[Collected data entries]
========================

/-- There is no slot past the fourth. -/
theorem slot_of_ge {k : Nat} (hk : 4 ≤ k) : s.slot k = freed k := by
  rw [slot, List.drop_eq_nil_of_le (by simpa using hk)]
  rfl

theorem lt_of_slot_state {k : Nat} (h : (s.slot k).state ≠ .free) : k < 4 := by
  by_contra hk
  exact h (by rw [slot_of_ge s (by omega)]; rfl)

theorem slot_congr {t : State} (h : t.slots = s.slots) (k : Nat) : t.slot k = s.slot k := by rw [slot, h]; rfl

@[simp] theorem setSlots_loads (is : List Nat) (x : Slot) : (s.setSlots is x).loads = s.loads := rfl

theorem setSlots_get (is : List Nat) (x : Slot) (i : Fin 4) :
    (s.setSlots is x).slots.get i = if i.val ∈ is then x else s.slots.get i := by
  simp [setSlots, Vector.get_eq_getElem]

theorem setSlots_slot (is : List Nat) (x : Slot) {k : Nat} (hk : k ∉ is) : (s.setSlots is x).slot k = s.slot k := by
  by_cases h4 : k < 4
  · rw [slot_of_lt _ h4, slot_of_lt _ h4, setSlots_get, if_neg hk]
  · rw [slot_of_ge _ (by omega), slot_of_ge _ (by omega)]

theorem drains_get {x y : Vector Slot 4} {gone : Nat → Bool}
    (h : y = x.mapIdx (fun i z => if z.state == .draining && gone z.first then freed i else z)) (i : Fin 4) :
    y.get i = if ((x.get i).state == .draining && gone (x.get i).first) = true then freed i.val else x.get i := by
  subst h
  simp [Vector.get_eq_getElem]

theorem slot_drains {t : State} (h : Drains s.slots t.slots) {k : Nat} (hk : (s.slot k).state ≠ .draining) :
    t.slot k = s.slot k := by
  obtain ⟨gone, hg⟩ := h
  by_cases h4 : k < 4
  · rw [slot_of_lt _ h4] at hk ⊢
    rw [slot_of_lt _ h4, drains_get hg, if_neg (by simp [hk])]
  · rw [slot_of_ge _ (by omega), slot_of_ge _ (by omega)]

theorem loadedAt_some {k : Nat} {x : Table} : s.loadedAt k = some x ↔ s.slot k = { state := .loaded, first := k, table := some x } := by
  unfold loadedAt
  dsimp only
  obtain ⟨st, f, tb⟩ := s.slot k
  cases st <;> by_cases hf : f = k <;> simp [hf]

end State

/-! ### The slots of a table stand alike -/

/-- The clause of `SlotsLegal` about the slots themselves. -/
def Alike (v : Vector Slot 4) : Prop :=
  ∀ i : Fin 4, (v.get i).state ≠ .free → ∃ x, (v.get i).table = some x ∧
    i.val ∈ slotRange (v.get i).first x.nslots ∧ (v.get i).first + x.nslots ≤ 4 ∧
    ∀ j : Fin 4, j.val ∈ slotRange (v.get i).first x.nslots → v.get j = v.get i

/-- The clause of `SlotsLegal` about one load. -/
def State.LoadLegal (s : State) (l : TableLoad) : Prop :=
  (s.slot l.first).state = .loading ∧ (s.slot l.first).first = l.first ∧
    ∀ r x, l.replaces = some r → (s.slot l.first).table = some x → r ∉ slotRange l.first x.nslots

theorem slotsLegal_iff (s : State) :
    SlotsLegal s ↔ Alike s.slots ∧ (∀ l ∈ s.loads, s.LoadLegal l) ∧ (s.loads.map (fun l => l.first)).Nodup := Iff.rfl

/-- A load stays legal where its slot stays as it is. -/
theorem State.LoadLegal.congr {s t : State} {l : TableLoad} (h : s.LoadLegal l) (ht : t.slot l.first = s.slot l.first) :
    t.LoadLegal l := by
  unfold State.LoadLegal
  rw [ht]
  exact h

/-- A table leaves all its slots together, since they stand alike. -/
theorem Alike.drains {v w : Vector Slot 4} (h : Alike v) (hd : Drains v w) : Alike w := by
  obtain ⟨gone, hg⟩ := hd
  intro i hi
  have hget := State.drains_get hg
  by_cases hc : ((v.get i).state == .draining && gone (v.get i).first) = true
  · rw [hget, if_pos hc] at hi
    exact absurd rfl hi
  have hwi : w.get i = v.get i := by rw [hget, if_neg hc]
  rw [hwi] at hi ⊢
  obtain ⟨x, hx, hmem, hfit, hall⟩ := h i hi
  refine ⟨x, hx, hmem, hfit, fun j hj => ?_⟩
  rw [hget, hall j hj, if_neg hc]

========================

### Task goal
If a line of the entries holds the word "TableLoad", copy it out.

### Written answer
def State.LoadLegal (s : State) (l : TableLoad) : Prop :=
theorem State.LoadLegal.congr {s t : State} {l : TableLoad} (h : s.LoadLegal l) (ht : t.slot l.first = s.slot l.first) :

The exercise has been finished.